We recommend using the brew() function or the assign_confidence() method to obtain these confidence estimates, rather than initializing the classes below directly.

class mokapot.confidence.GroupedConfidence(psms, scores, desc=True, eval_fdr=0.01)[source]

Perform grouped confidence estimation for a collection of PSMs.

Groups are defined by the LinearPsmDataset. Confidence estimates for each group can be retrieved by using the group name as an attribute, or from the group_confidence_estimates() property.

Parameters:
psmsLinearPsmDataset object

A collection of PSMs.

scoresnp.ndarray

A vector containing the score of each PSM.

descbool

Are higher scores better?

eval_fdrfloat

The FDR threshold at which to report performance. This parameter has no affect on the analysis itself, only logging messages.

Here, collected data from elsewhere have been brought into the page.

-- ==== Sys2Proof/Certificates/Slice0/Obligations.lean ====
section
/-! DEFINITION. The statements for the provers, in the order of OBLIGATIONS.json. -/

open Sys2Proof Sys2Proof.Machine

/-! Encoding and the step. -/

/-- The decoder and the encoder are inverse, in both directions: every instruction, with every operand value, is read
back from its code, and every code that is read as an instruction is the code of that instruction (R60, R63). -/
def Obligations.DecoderAndEncoderAreInverse : Prop :=
  (∀ i : Instr, i.Wf → decode (encode i) = .ok i) ∧
  (∀ (c : Code) (i : Instr), decode c = .ok i → encode i = c)

/-- Words written out from the spec: the three command words (R63) and records of programs P1, P2 and P4
(95_test_vectors.md section 9). -/
def Obligations.WordsOfTheSpecDecode : Prop :=
  decode (.cmd 0x00000000#32) = .ok .nop ∧
  decode (.cmd 0x00000001#32) = .ok .encode ∧
  decode (.cmd 0x00000002#32) = .ok .decode ∧
  decode (.host 0x1_0020_0000009e#49) = .ok (.wr 0x0020#16 0x9e#32) ∧
  decode (.host 0x1_0006_00010005#49) = .ok (.wr 0x0006#16 0x10005#32) ∧
  decode (.host 0x0_0100_00000000#49) = .ok (.rd 0x0100#16) ∧
  decode (.host 0x0_0100_00000001#49) = .error .readDataNotZero ∧
  decode (.cmd 0x80000001#32) = .error .reservedCommand

/-- R63: the full command word is matched; 0 is NOP and has no effect, 1 and 2 start an operation, every other value is
reserved and ignored. -/
def Obligations.CommandCodesAreTheWholeWord : Prop :=
  ∀ w : Word32,
    (decodeCmd w = .ok .nop ↔ w = 0#32) ∧
    (decodeCmd w = .ok .encode ↔ w = 1#32) ∧
    (decodeCmd w = .ok .decode ↔ w = 2#32) ∧
    (decodeCmd w = .error .reservedCommand ↔ w ≠ 0#32 ∧ w ≠ 1#32 ∧ w ≠ 2#32) ∧
    ∀ s : State, s.busy = false →
      (w = 0#32 → exec (.wr 0x0000#16 w) s = .next s) ∧
      (w = 1#32 → exec (.wr 0x0000#16 w) s = .next { s with op := 1, busy := true, done := false }) ∧
      (w = 2#32 → exec (.wr 0x0000#16 w) s = .next { s with op := 2, busy := true, done := false }) ∧
      (w ≠ 0#32 → w ≠ 1#32 → w ≠ 2#32 → exec (.wr 0x0000#16 w) s = .next s)

/-- When the next event is a host record that decodes to an instruction, the step is `exec` of that instruction at the
state whose oldest event has been taken off (R48, R60). -/
def Obligations.StepRunsTheDecodedTransaction : Prop :=
  ∀ (s : State) (r : BitVec 49) (rest : List Event) (i : Instr), s.ConfigWf →
    s.pending = .host r :: rest → decode (.host r) = .ok i →
    step s = exec i { s with pending := rest }

/-- A command word that decodes to a command runs exactly that command when the host writes it to `CMD` (R62), both as
a transaction and as a step. -/
def Obligations.CommandWordRunsItsInstruction : Prop :=
  ∀ (s : State) (c : Word32) (i : Instr), decode (.cmd c) = .ok i →
    exec (.wr 0x0000#16 c) s = exec i s ∧
    ∀ rest, s.ConfigWf → s.pending = .host (Code.cmd c).asRecord :: rest →
      step s = exec i { s with pending := rest }

/-! The commands. -/

/-- R140: NOP has no effect; every element keeps its value. -/
def Obligations.NopHasNoEffect : Prop :=
  ∀ s : State, exec .nop s = .next s ∧
    (s.busy = false → exec (.wr 0x0000#16 0x00000000#32) s = .next s)

/-- R141: a start writes `OP`, `BUSY` and `DONE` and nothing else, whatever `DONE` and `ERRF` are. -/
def Obligations.StartWritesOpBusyAndDone : Prop :=
  ∀ s : State, s.busy = false →
    exec .encode s = .next { s with op := 1, busy := true, done := false } ∧
    exec .decode s = .next { s with op := 2, busy := true, done := false } ∧
    exec (.wr 0x0000#16 1#32) s = .next { s with op := 1, busy := true, done := false } ∧
    exec (.wr 0x0000#16 2#32) s = .next { s with op := 2, busy := true, done := false }

/-- R47: while `BUSY` = 1 every host write, `CMD` included, has no effect; and until the completion or a reset no step
changes an input or the operation in progress. -/
def Obligations.WritesWhileBusyAreDropped : Prop :=
  ∀ s : State, s.busy = true →
    (∀ a v, exec (.wr a v) s = .next s) ∧
    exec .nop s = .next s ∧ exec .encode s = .next s ∧ exec .decode s = .next s ∧
    ∀ t, step s = .next t → ¬ NextIsReset s →
      SameInputs s t ∧ SameVocabulary s t ∧ (t.busy = true → t.op = s.op)

/-- R144, as the hardware behaves: a reserved command word starts nothing and changes nothing. That the model runs such
a program and does not refuse it is its own choice (log 7). -/
def Obligations.ReservedCommandsAreIgnored : Prop :=
  ∀ (s : State) (c : Word32), s.busy = false → c ≠ 0#32 → c ≠ 1#32 → c ≠ 2#32 →
    exec (.wr 0x0000#16 c) s = .next s

/-! The host transactions. -/

/-- R44: a write of a read/write location stores the low bits of the offered value, exactly. -/
def Obligations.WritesStoreTheTruncatedValue : Prop :=
  ∀ (s : State) (v : Word32), s.params.Wf → s.busy = false →
    exec (.wr 0x0006#16 v) s = .next { s with einLen := v.extractLsb' 0 16 } ∧
    exec (.wr 0x0007#16 v) s = .next { s with txtLen := v.extractLsb' 0 16 } ∧
    (∀ i, i < 32 → exec (.wr (BitVec.ofNat 16 (0x0020 + i)) v) s =
      .next { s with mem := s.mem.write (0x0020 + i) (v.extractLsb' 0 8) }) ∧
    (∀ k, k < s.params.txtCap → exec (.wr (BitVec.ofNat 16 (0x1000 + k)) v) s =
      .next { s with mem := s.mem.write (0x1000 + k) (v.extractLsb' 0 8) })

/-- A read after a write of a read/write location returns the truncated value, and every other location reads as before
(R48, R44, R177). -/
def Obligations.ReadAfterWriteReturnsTheValue : Prop :=
  ∀ (s : State) (a : Addr) (v : Word32), Inv s → s.busy = false →
    (a = 0x0006#16 ∨ a = 0x0007#16 ∨ (0x0020 ≤ a.toNat ∧ a.toNat < 0x0040) ∨
      (0x1000 ≤ a.toNat ∧ a.toNat < 0x1000 + s.params.txtCap)) →
    ∃ t, exec (.wr a v) s = .next t ∧
      memRead t a = (if a.toNat < 0x0008 then (v.extractLsb' 0 16).setWidth 32 else (v.extractLsb' 0 8).setWidth 32) ∧
      ∀ b, b ≠ a → memRead t b = memRead s b

/-- R45: a read of an unmapped address returns 0, a write to one has no effect, neither raises an error. -/
def Obligations.UnmappedAddressesReadZeroAndIgnoreWrites : Prop :=
  ∀ (s : State) (a : Addr) (v : Word32), s.params.Wf → UnmappedAddr s.params a.toNat →
    exec (.rd a) s = .next { s with rdata := 0 } ∧ exec (.wr a v) s = .next s

/-- R46: a write to a read-only location has no effect, and `CMD` reads 0. -/
def Obligations.ReadOnlyLocationsIgnoreWrites : Prop :=
  ∀ (s : State) (a : Addr) (v : Word32), s.params.Wf →
    (a.toNat ∈ [0x0001, 0x0002, 0x0003, 0x0004, 0x0005, 0x0008, 0x0009] ∨
      (0x0040 ≤ a.toNat ∧ a.toNat < 0x0060) ∨ (0x0060 ≤ a.toNat ∧ a.toNat < 0x0078) ∨
      (∃ i j, i < 24 ∧ j ≤ s.params.wordMax ∧ a.toNat = 0x0100 + 32 * i + j) →
      exec (.wr a v) s = .next s) ∧
    exec (.rd 0x0000#16) s = .next { s with rdata := 0 }

/-- R42 over the map of R41: a read answers the zero-extended value of the location its address names, 0 for `CMD`, and
changes no state of the block. -/
def Obligations.ReadsFollowTheAddressMap : Prop :=
  ∀ s : State, s.params.Wf →
    (∀ a, exec (.rd a) s = .next { s with rdata := memRead s a }) ∧
    memRead s 0x0000#16 = 0 ∧
    memRead s 0x0001#16 = s.statusWord ∧
    memRead s 0x0002#16 = s.err.setWidth 32 ∧
    memRead s 0x0003#16 = s.errInfo ∧
    memRead s 0x0004#16 = s.errOff.setWidth 32 ∧
    memRead s 0x0005#16 = s.errLen.setWidth 32 ∧
    memRead s 0x0006#16 = s.einLen.setWidth 32 ∧
    memRead s 0x0007#16 = s.txtLen.setWidth 32 ∧
    memRead s 0x0008#16 = s.eoutLen.setWidth 32 ∧
    memRead s 0x0009#16 = s.mcount.setWidth 32 ∧
    (∀ i, i < 32 → memRead s (BitVec.ofNat 16 (0x0020 + i)) = (s.mem.read (0x0020 + i)).setWidth 32) ∧
    (∀ i, i < 32 → memRead s (BitVec.ofNat 16 (0x0040 + i)) = (s.mem.read (0x0040 + i)).setWidth 32) ∧
    (∀ i : Fin 24, memRead s (BitVec.ofNat 16 (0x0060 + i)) = (s.midx.get i).setWidth 32) ∧
    (∀ i : Fin 24, memRead s (BitVec.ofNat 16 (0x0100 + 32 * i)) = (s.mwLen.get i).setWidth 32) ∧
    (∀ (i : Fin 24) (j : Nat), j < s.params.wordMax →
      memRead s (BitVec.ofNat 16 (0x0100 + 32 * i + 1 + j)) = (s.mem.read (0x0100 + 32 * i + 1 + j)).setWidth 32) ∧
    (∀ k, k < s.params.txtCap →
      memRead s (BitVec.ofNat 16 (0x1000 + k)) = (s.mem.read (0x1000 + k)).setWidth 32) ∧
    (∀ a : Addr, UnmappedAddr s.params a.toNat → memRead s a = 0)

/-- The frame of every instruction: no host transaction writes an error register, an output, the vocabulary or the
schedule; only a `RD` changes what the host last read; every byte of memory reads as before except the one an accepted
`WR` stores to, at the address the map gives it; `EIN_LEN` and `TXT_LEN` change only by a write of their address; `OP`,
`BUSY` and `DONE` change only by an accepted start (R42, R43, R141, R145, R146, R155, R173). The parameters are
well-formed (R6), so that the windows of the map do not overlap. -/
def Obligations.HostTransactionsChangeOnlyWhatTheyName : Prop :=
  ∀ (i : Instr) (s t : State), s.params.Wf → exec i s = .next t →
    SameReport s t ∧ SameMnemonic s t ∧ SameEntropy s t ∧ SameVocabulary s t ∧ t.pending = s.pending ∧
    ((∀ a, i ≠ .rd a) → t.rdata = s.rdata) ∧
    (∀ x, ¬ (∃ a v, i = .wr a v ∧ s.busy = false ∧ (locate s.params a).writable = true ∧
        (locate s.params a).byteAddr = some x) → t.mem.read x = s.mem.read x) ∧
    ((∀ v, i ≠ .wr 0x0006#16 v) → t.einLen = s.einLen) ∧
    ((∀ v, i ≠ .wr 0x0007#16 v) → t.txtLen = s.txtLen) ∧
    (¬ (s.busy = false ∧ (i = .encode ∨ i = .decode ∨ i = .wr 0x0000#16 1#32 ∨ i = .wr 0x0000#16 2#32)) →
      t.op = s.op ∧ t.busy = s.busy ∧ t.done = s.done)

/-- NOP, ENCODE, DECODE and RD store no byte: all of memory and every register but `OP`, `BUSY`, `DONE` and the host's
read data is as before. -/
def Obligations.CommandsAndReadsStoreNothing : Prop :=
  ∀ s t : State,
    (exec .nop s = .next t → t = s) ∧
    (exec .encode s = .next t → t = { s with op := t.op, busy := t.busy, done := t.done }) ∧
    (exec .decode s = .next t → t = { s with op := t.op, busy := t.busy, done := t.done }) ∧
    (∀ a, exec (.rd a) s = .next t → t = { s with rdata := t.rdata })

/-! The completion of ENCODE. -/

/-- R111: the two failures in order, and on success the count, the indices `(V >> (11·(n−1−i))) & 0x7FF`, the words
`VF[g_i]` in their slots with 0 behind them, the slots beyond the count 0, the success report, and no other element
changed. The success clause is about states of the invariant, where no word overruns its slot. -/
def Obligations.EncodeCompletionComputesTheMnemonic : Prop :=
  ∀ s : State, s.busy = true → s.op = 1 →
    (s.vok = false →
      complete s = .next (raise { kind := .invalidVocabularySize, info := 0, off := 0, len := 0 } s)) ∧
    (s.vok = true → s.einLen.toNat ∉ [16, 20, 24, 28, 32] →
      complete s = .next
        (raise { kind := .invalidEntropyLength, info := 8 * s.einLen.toNat, off := 0, len := 0 } s)) ∧
    (s.vok = true → s.einLen.toNat ∈ [16, 20, 24, 28, 32] → Inv s →
      let e := (List.range s.einLen.toNat).map fun i => s.mem.read (0x0020 + i)
      let eb := 8 * s.einLen.toNat
      let cs := eb / 32
      let c := ((sha256 e).getD 0 0).toNat >>> (8 - cs)
      let n := (eb + cs) / 11
      let v := be e * 2 ^ cs + c
      ∃ t, complete s = .next t ∧ t.mcount.toNat = n ∧
        (∀ i : Fin 24, i < n →
          (t.midx.get i).toNat = (v >>> (11 * (n - 1 - i))) &&& 0x7FF ∧
          (t.mwLen.get i).toNat = (s.vf.getD (t.midx.get i).toNat []).length ∧
          ∀ j, j < s.params.wordMax →
            t.mem.read (0x0100 + 32 * i + 1 + j) = (s.vf.getD (t.midx.get i).toNat []).getD j 0) ∧
        (∀ i : Fin 24, n ≤ i → t.midx.get i = 0 ∧ t.mwLen.get i = 0 ∧
          ∀ j, j < s.params.wordMax → t.mem.read (0x0100 + 32 * i + 1 + j) = 0) ∧
        t.err = 0 ∧ t.errInfo = 0 ∧ t.errOff = 0 ∧ t.errLen = 0 ∧
        t.errf = false ∧ t.busy = false ∧ t.done = true ∧ t.op = 0 ∧
        SameInputs s t ∧ SameEntropy s t ∧ SameVocabulary s t)

/-- R110, the elements not touched by the completion of ENCODE, whether it succeeds or fails; every byte outside the
word-slot window reads as before. -/
def Obligations.EncodeCompletionTouchesOnlyItsOutputs : Prop :=
  ∀ s : State, s.busy = true → s.op = 1 → s.params.Wf →
    ∃ t, complete s = .next t ∧ SameInputs s t ∧ SameEntropy s t ∧ SameVocabulary s t ∧
      t.rdata = s.rdata ∧ t.pending = s.pending ∧
      ∀ x, ¬ (0x0100 ≤ x ∧ x < 0x0400) → t.mem.read x = s.mem.read x

/-- R112: the direct partition and the sum over bits give the same groups for every entropy of legal length, and they
are what the completion of ENCODE puts in `MIDX`. -/
def Obligations.GroupsAreTheBitsOfTheConcatenation : Prop :=
  (∀ (e : List Byte) (i : Nat), e.length ∈ [16, 20, 24, 28, 32] →
    i < wordCount (entropyBits e.length) →
    let cs := checksumBits (entropyBits e.length)
    let n := wordCount (entropyBits e.length)
    ((bitString e cs (checksum e)) >>> (11 * (n - 1 - i))) &&& 0x7FF = groupOfBits e cs (checksum e) i) ∧
  (∀ s t : State, s.busy = true → s.op = 1 → s.vok = true → s.einLen.toNat ∈ [16, 20, 24, 28, 32] →
    complete s = .next t → ∀ i : Fin 24, i < wordCount (entropyBits s.einLen.toNat) →
      (t.midx.get i).toNat =
        groupOfBits s.entropyIn (checksumBits (entropyBits s.einLen.toNat)) (checksum s.entropyIn) i)

/-- The datapath of R113, which the spec marks as its own: "the accumulator width and the seeding with the checksum are
this spec's reconstruction". No step runs it (log 17). The rolling accumulator, seeded with the checksum and fed the bytes last to first, ends empty and leaves the
groups of R112 in reverse; before each byte at most 10 bits are held, so 18 bits suffice. -/
def Obligations.EncodeAccumulatorEqualsThePartition : Prop :=
  ∀ e : List Byte, e.length ∈ [16, 20, 24, 28, 32] →
    (encodeDatapath e).1 = 0 ∧ (encodeDatapath e).2.1 = 0 ∧
    (encodeDatapath e).2.2.reverse = entropyGroups e ∧
    ∀ (fed : List Byte) (b : Byte) (left : List Byte), e.reverse = fed ++ b :: left →
      let r := encodeAccumulate fed (checksum e) (checksumBits (entropyBits e.length)) []
      r.2.1 + 8 ≤ 18 ∧ r.1 ||| (b.toNat <<< r.2.1) < 2 ^ (r.2.1 + 8)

rngint, np.random.Generator, optional

A seed or generator used to break ties, or None to use the default random number generator state.

Attributes:
groups: List
group_confidence_estimates: Dict

Methods

to_txt([dest_dir, file_root, sep, decoys, ...])

Save confidence estimates to delimited text files.

property group_confidence_estimates

A dictionary of the confidence estimates for each group.

property groups

The groups for confidence estimation

to_txt(dest_dir=None, file_root=None, sep='\t', decoys=False, combine=False)[source]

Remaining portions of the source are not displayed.